Fernández no solo ha contribuido a este proyecto, sino que también trabaja en neurocirugía y neurorehabilitación, brindando soporte técnico a equipos médicos. Su motivación radica en aplicar la tecnología para sanar el cuerpo humano y retribuir a la sociedad, enfatizando la colaboración interdisciplinaria: «La ciencia no se hace sola», ha declarado en entrevistas. Su trabajo fue premiado por el Centro Argentino de Ingenieros (CAI) como el mejor entre más de 100 tesis evaluadas, reconociendo su potencial clínico y su enfoque en ingenierías emergentes.
Desarrollo de las Prótesis Óseas 3D Biodegradables
El proyecto surgió en el Lab3Bio, un espacio interdisciplinario que une investigadores del CONICET, UNSAM, la Universidad de Buenos Aires (UBA) y otras instituciones. Fernández integró avances en impresión 3D con estudios sobre extractos de plantas medicinales para crear «andamios óseos» (scaffolds) que actúan como soportes temporales para la regeneración de hueso. Estas prótesis abordan problemas comunes en implantes tradicionales, como rechazos, infecciones y la necesidad de cirugías de remoción.
El enfoque es multidisciplinario, combinando biomateriales, biomecánica y bioinstrumentación. Aunque aún en fase de ensayos, el proyecto busca transferencia tecnológica para su aplicación clínica, con potencial extensión a tejidos como piel y cartílago.
Materiales Utilizados
Las prótesis se fabrican con polímeros biodegradables y bioabsorbibles, combinados con compuestos que generan una capa mineral similar al hueso natural. Esto permite que las células del cuerpo las reconozcan y colonicen: «Ahí está la clave de que las células lo reconozcan y quieran colonizarlo», explica Fernández.
Adicionalmente, se incorporan extractos de plantas medicinales o aceites esenciales con propiedades antimicrobianas, reduciendo el riesgo de infecciones postquirúrgicas. Estos materiales son biocompatibles, no tóxicos y de bajo costo, facilitando su producción mediante impresoras 3D FDM estándar.
Procedimiento Paso a Paso para la Creación de las Prótesis
Aunque los detalles técnicos exactos varían según el caso, el procedimiento general para fabricar estas prótesis se basa en tecnología accesible y personalizada. A continuación, un desglose paso a paso basado en las descripciones disponibles:
Evaluación del Paciente y Diseño Digital: Se inicia con imágenes médicas (como tomografías computadas o resonancias magnéticas) del área ósea dañada. Estas se convierten en un modelo 3D digital del defecto óseo, utilizando software de modelado biomédico para diseñar un implante a medida que se adapte perfectamente al paciente.
Preparación de los Materiales: Se mezcla el polímero biodegradable con compuestos mineralizantes para simular la estructura ósea. Se añade un tratamiento superficial con extractos de plantas medicinales para conferir propiedades antimicrobianas. Los materiales se cargan en la impresora 3D en forma de filamentos o resinas.
Impresión 3D: Utilizando una impresora 3D FDM (Fused Deposition Modeling), se imprime el andamio óseo capa por capa. Este proceso permite crear estructuras porosas que facilitan la adhesión celular y la vascularización. La impresión es rápida y de bajo costo, democratizando el acceso a prótesis personalizadas.
Post-Procesamiento y Esterilización: Una vez impreso, el implante se somete a tratamientos para mejorar su biocompatibilidad, como recubrimientos adicionales o pruebas de degradación controlada. Finalmente, se esteriliza para su uso quirúrgico.
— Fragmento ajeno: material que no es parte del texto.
/-- R54, R79: the end-frame bytes that are left of a stream. -/
theorem streamsOnSoftware_ends {n m left : Nat} (hquiet : s.engine = none)
    (hcfg : s.inst = .configured (.software sclk mosi cs)) (hposition : EndByteNext n m s.emission)
    (hleft : m + (left + 1) = endBytes n) :
    StreamsOnSoftware sclk mosi (List.replicate (left + 1) .fEnd) (List.replicate (left + 1) Config.endByte) none
      s := by
  induction left generalizing m s with
  | zero =>
    have hend := streamsOnSoftware_end hquiet hcfg hposition
    rwa [endsAfter, if_neg (by omega)] at hend
  | succ left ih =>
    have hend := streamsOnSoftware_end hquiet hcfg hposition
    rw [endsAfter, if_pos (by omega)] at hend
    exact hend.append fun t ht => ih ht.engine (ht.inst.trans hcfg) (.inr ht.emission) (by omega)

/-- R81: start frame, LED frames and end-frame bytes, each from where the part before it left the stream. -/
theorem streamsOnSoftware_emissions {fs : List LedFrame} (hidle : s.Idle)
    (hcfg : s.inst = .configured (.software sclk mosi cs)) (hne : fs ≠ [])
    (hmax : ∀ m, s.params.nMax = some m → fs.length ≤ m) :
    StreamsOnSoftware sclk mosi (emissions fs) (stream fs) none s := by
  have hframes : 1 ≤ fs.length := List.length_pos_of_ne_nil hne
  obtain ⟨left, hleft⟩ := Nat.exists_eq_add_one_of_ne_zero (Nat.ne_of_gt (endBytes_pos hframes))
  have hstart : StreamsOnSoftware sclk mosi [.fStart] startFrame (some (.leds 0)) s :=
    streamsOnSoftware_emission hidle.1 hcfg rfl (by rw [hidle.2]; rfl)
  have hbody := hstart.append (is' := fs.map ledStep) (bytes' := fs.flatMap ledBytes) fun t ht =>
    streamsOnSoftware_leds fs ht.engine (ht.inst.trans hcfg) ht.emission
      fun m hm => by have := hmax m (ht.params ▸ hm); omega
  rw [Nat.zero_add] at hbody
  rw [emissions, stream, endFrame, hleft]
  exact hbody.append fun t ht =>
    streamsOnSoftware_ends ht.engine (ht.inst.trans hcfg) (.inl ⟨ht.emission, hframes, rfl⟩) (by omega)

end

/-- Settles O36: both are the bits of the stream sent (`writeStream_software_eq_sendBits`,
`streamsOnSoftware_emissions`), with no stream begun at the end. -/
theorem updateIsItsEmissionsInOrder : Obligations.UpdateIsItsEmissionsInOrder := by
  unfold Obligations.UpdateIsItsEmissionsInOrder
  intro frames sclk mosi cs s hne hidle hcfg hmax hok
  rw [← length_stream_frameValue] at hok
  have hupdate := exec_update_configured hidle hcfg hne hmax
  have hruns := writeStream_runs (.software sclk mosi cs) _ _ s (le_refl (8 * (stream (frames.map frameValue)).length))
  obtain ⟨v, hv, -, -, hengine⟩ := swEngine_ok (sclk := sclk) (mosi := mosi)
    (buf := stream (frames.map frameValue)) hok
  have hgoing : writeStream (.software sclk mosi cs) (stream (frames.map frameValue)) _ s = .going v := hv
  rw [hgoing] at hupdate hruns
  have hbits := (writeStream_software_eq_sendBits cs _ _ hidle.1).symm.trans hgoing
  obtain ⟨rs, hexec⟩ := streamsOnSoftware_emissions hidle hcfg (mt List.map_eq_nil_iff.1 hne)
    (by rwa [List.length_map]) v hbits
  refine ⟨_, _, hupdate, hexec, ?_⟩
  have hemission : v.emission = none := hruns.emission.trans hidle.2
  rw [State.withRecord, ← hengine, ← hemission]
  rfl

end Sys2Proof.Machine
end

section
/-! SUPPORT. Instructions and inputs without a device, and while an operation is under way (R77, R85, R109). -/

namespace Sys2Proof.Machine

theorem emitFrame_unconfigured (bytes : List Byte) (position : Except Refusal (Option Emission)) {s : State}
    (hquiet : s.engine = none) (hinst : s.inst = .unconfigured) :
    emitFrame bytes position s = .next (s.ret (.invalidArgument .noDevice)) := by
  simp only [emitFrame, whenNoWriter_idle hquiet, withDevice, hinst, raiseInvalidArgument]

/-- Settles O42: each wire format is an emission. -/
theorem wireFormatsNeedADevice : Obligations.WireFormatsNeedADevice := by
  unfold Obligations.WireFormatsNeedADevice
  intro brightness blue green red s hquiet hinst
  exact ⟨emitFrame_unconfigured _ _ hquiet hinst, emitFrame_unconfigured _ _ hquiet hinst,
    emitFrame_unconfigured _ _ hquiet hinst⟩

/-- R85, R109: what is neither `makeFrame` nor an emission step is refused while an operation is under way. -/
theorem exec_busy {i : Instr} {s : State} (hbusy : ¬ s.Idle) (hmake : ∀ r g b br, i ≠ .makeFrame r g b br)
    (hi : isEmission i = false) : exec i s = .refused .overlappingOperation := by
  cases i with
  | fStart => cases hi
  | fLed br b g r => cases hi
  | fEnd => cases hi
  | makeFrame r g b br => exact absurd rfl (hmake r g b br)
  | initHardware channel => simp only [exec, execInitHardware, whenIdle_busy hbusy]
  | initSoftware sclk mosi cs => simp only [exec, execInitSoftware, whenIdle_busy hbusy]
  | update frames => simp only [exec, execUpdate, whenIdle_busy hbusy]
  | writeBits buf nbits => simp only [exec, execWriteBits, whenIdle_busy hbusy]
  | swWriteBits buf nbits => simp only [exec, execSwWriteBits, whenIdle_busy hbusy]
  | emitBit bit => simp only [exec, execEmitBit, whenIdle_busy hbusy]
  | hwWriteBits buf nbits => simp only [exec, execHwWriteBits, whenIdle_busy hbusy]

/-- R109: an emission step is refused while a bit writer runs. -/
theorem exec_emission_busy {i : Instr} {s : State} (hbusy : s.engine ≠ none) (hi : isEmission i = true) :
    exec i s = .refused .overlappingOperation := by
  obtain ⟨e, he⟩ := Option.ne_none_iff_exists'.1 hbusy
  cases i with
  | fStart => simp only [exec, execFStart, emitFrame, whenNoWriter_busy he]
  | fLed br b g r => simp only [exec, execFLed, emitFrame, whenNoWriter_busy he]
  | fEnd => simp only [exec, execFEnd, emitFrame, whenNoWriter_busy he]
  | makeFrame r g b br => cases hi
  | initHardware channel => cases hi
  | initSoftware sclk mosi cs => cases hi
  | update frames => cases hi
  | writeBits buf nbits => cases hi
  | swWriteBits buf nbits => cases hi
  | emitBit bit => cases hi
  | hwWriteBits buf nbits => cases hi

/-- Settles O51: by the instructions that look for a writer alone (`exec_emission_busy`) and those that look for a
begun stream too (`exec_busy`). -/
theorem overlappingOperationsRefused : Obligations.OverlappingOperationsRefused := by
  unfold Obligations.OverlappingOperationsRefused
  intro s
  refine ⟨fun hwriter i hmake => ?_, fun hbegun i hmake hi => exec_busy (fun h => hbegun h.2) hmake hi,
    fun hunder => ?_⟩
  · cases hi : isEmission i with
    | true => exact exec_emission_busy hwriter hi
    | false => exact exec_busy (fun h => hwriter h.1) hmake hi
  · have hbusy : ¬ s.Idle := fun h => hunder.elim (· h.1) (· h.2)
    refine ⟨fun p lvl rest hp => ?_, fun rest hp => ?_⟩
    · rw [step_of_actorWrite hp]
      exact whenIdle_busy hbusy
    · rw [step_of_gpioSetup hp]
      exact whenIdle_busy hbusy

end Sys2Proof.Machine
end

section
/-! SUPPORT. The internal operations (43_bit_writer.md): which engine they run, what they refuse, and what the software
writer sends when every call is answered ok. -/

namespace Sys2Proof.Machine

/-! ### The configuration an internal operation runs on -/

theorem whenConfigured_of_configured {cfg : TransmitterConfig} {s : State}
    {f : TransmitterConfig → State → Host.Outcome State Fault Refusal} (hidle : s.Idle)
    (hcfg : s.inst = .configured cfg) : whenIdle s (fun s => withConfig s f) = f cfg s := by
  simp only [whenIdle_idle hidle, withConfig, hcfg]

theorem whenConfigured_of_unconfigured {s : State} {f : TransmitterConfig → State → Host.Outcome State Fault Refusal}
    (hidle : s.Idle) (hinst : s.inst = .unconfigured) :
    whenIdle s (fun s => withConfig s f) = .refused .wrongConfiguration := by
  simp only [whenIdle_idle hidle, withConfig, hinst]

theorem exec_swWriteBits_software {sclk mosi : Pin} {cs : Option Pin} (buf : List Byte) (nbits : Nat) {s : State}
    (hidle : s.Idle) (hcfg : s.inst = .configured (.software sclk mosi cs)) :
    exec (.swWriteBits buf nbits) s = checkedWrite (.software sclk mosi cs) buf nbits s :=
  whenConfigured_of_configured hidle hcfg

theorem exec_emitBit_software {sclk mosi : Pin} {cs : Option Pin} (bit : Bool) {s : State} (hidle : s.Idle)
    (hcfg : s.inst = .configured (.software sclk mosi cs)) :
    exec (.emitBit bit) s = .next ((emitBitOn sclk mosi bit s).finish .unit) :=
  whenConfigured_of_configured hidle hcfg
Pruebas In Vitro e In Vivo: Antes de la aplicación clínica, se realizan ensayos en laboratorio para verificar la adhesión celular, degradación y propiedades antimicrobianas. Aunque el proyecto avanza, se requieren más financiamientos para pruebas en humanos.
Implantación y Funcionamiento en el Cuerpo
La implantación se realiza mediante cirugía estándar, donde el andamio se coloca en el sitio del defecto óseo. Una vez implantado:
Aceptación por el Cuerpo: El material es reconocido como «propio», evitando rechazos inmunológicos. Las células óseas (osteoblastos) se adhieren al andamio, proliferan y secretan matriz ósea nueva.
Regeneración Ósea: El andamio actúa como soporte temporal, permitiendo la formación de hueso nuevo. Con el tiempo (meses o años, dependiendo del material), el polímero se degrada mediante hidrólisis y es absorbido por el cuerpo sin residuos tóxicos.
Prevención de Infecciones: Los extractos antimicrobianos liberados reducen complicaciones postoperatorias, un problema común en implantes metálicos.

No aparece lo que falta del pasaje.